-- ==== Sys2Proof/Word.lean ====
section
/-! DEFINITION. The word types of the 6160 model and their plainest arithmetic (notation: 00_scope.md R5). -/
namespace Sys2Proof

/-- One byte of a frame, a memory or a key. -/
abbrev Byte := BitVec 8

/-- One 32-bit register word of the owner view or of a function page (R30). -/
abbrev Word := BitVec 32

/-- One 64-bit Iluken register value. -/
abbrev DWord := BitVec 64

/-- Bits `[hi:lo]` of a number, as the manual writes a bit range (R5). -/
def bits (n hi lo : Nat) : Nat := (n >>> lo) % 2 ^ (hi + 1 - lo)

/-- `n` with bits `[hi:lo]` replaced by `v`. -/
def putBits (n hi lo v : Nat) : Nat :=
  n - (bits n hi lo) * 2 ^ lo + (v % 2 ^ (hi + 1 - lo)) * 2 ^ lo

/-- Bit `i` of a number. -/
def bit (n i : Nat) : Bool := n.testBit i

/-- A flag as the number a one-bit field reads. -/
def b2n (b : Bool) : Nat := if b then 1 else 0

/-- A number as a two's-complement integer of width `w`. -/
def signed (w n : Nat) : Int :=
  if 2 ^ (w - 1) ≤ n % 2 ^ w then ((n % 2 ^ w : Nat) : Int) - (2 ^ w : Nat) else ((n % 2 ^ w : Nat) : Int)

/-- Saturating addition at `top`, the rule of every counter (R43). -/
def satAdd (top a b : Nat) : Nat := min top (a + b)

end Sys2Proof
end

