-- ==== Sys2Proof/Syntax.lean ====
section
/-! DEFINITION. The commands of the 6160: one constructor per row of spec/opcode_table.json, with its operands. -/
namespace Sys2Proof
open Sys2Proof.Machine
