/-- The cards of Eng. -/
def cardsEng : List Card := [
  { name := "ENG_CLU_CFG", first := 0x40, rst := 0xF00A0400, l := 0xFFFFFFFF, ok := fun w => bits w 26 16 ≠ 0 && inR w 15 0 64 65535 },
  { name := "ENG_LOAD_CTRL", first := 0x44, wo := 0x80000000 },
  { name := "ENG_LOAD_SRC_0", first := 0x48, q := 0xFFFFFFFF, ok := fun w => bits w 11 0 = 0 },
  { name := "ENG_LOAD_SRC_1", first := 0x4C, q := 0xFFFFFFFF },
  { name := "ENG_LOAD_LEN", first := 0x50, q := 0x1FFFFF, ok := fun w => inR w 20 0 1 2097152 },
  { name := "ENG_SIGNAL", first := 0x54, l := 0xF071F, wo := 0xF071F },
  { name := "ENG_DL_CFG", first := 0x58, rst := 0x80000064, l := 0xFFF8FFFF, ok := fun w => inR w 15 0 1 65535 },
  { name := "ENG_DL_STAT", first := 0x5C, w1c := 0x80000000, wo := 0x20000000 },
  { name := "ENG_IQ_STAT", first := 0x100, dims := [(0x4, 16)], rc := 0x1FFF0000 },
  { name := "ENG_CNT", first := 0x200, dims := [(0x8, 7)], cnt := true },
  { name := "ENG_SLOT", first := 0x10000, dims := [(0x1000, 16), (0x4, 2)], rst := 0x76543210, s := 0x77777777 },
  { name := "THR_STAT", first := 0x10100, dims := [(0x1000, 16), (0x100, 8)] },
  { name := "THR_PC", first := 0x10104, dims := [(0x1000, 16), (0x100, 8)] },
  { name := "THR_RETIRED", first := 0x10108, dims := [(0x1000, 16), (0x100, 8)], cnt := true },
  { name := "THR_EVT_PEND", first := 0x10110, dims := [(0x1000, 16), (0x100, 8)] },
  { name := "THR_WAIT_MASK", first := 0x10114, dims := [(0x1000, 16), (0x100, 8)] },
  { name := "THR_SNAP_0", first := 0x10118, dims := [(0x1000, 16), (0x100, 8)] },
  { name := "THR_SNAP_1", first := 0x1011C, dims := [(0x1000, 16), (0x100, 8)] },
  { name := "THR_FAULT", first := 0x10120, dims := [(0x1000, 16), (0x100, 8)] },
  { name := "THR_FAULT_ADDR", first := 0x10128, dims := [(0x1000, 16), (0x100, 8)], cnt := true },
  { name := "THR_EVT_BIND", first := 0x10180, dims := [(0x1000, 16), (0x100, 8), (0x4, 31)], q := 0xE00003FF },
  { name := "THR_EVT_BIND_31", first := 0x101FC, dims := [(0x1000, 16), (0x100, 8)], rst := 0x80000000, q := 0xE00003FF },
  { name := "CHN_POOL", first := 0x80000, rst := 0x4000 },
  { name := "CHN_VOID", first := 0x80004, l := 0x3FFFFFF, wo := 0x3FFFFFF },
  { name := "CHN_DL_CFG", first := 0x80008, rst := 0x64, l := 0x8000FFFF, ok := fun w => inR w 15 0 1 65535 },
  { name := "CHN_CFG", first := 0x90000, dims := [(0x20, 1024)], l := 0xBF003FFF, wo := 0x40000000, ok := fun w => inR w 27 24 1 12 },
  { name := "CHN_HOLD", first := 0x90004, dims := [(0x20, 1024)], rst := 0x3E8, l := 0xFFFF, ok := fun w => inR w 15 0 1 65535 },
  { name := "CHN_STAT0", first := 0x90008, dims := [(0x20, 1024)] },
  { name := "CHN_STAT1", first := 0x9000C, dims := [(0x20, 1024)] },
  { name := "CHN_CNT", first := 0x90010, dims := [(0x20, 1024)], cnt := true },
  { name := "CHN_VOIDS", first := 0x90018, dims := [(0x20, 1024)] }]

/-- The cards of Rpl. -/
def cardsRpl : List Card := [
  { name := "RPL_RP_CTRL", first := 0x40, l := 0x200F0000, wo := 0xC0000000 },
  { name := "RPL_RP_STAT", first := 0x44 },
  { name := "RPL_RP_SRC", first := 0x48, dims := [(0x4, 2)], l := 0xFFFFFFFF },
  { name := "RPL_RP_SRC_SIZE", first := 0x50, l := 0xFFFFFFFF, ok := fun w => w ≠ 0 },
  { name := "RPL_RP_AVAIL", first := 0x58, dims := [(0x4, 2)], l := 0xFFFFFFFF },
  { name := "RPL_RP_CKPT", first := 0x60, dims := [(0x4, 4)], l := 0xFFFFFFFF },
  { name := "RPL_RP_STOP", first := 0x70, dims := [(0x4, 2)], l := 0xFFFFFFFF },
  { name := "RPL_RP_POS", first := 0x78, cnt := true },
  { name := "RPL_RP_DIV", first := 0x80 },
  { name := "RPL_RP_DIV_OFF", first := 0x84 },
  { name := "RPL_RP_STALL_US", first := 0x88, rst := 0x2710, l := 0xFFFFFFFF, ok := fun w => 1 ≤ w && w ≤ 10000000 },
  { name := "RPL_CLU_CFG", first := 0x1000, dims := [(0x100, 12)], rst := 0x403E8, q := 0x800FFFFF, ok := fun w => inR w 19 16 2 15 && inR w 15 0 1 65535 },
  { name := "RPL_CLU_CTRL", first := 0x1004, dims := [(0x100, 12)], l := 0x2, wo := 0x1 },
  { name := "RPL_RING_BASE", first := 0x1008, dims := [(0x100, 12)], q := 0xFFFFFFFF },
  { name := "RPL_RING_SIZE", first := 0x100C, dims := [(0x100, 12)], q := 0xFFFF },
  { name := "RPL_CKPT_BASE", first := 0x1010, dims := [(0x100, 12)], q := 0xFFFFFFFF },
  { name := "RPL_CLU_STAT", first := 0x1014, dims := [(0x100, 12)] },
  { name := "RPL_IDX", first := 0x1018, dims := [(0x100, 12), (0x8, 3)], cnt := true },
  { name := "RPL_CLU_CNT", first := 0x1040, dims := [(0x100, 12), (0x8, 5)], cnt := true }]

——————————

## EXERCISE OBJECTIVE
Set apart and copy each line of the records that holds the word "lean".

## RESPONSE AREA
-- ==== Sys2Proof/Word.lean ====
-- ==== Sys2Proof/Syntax.lean ====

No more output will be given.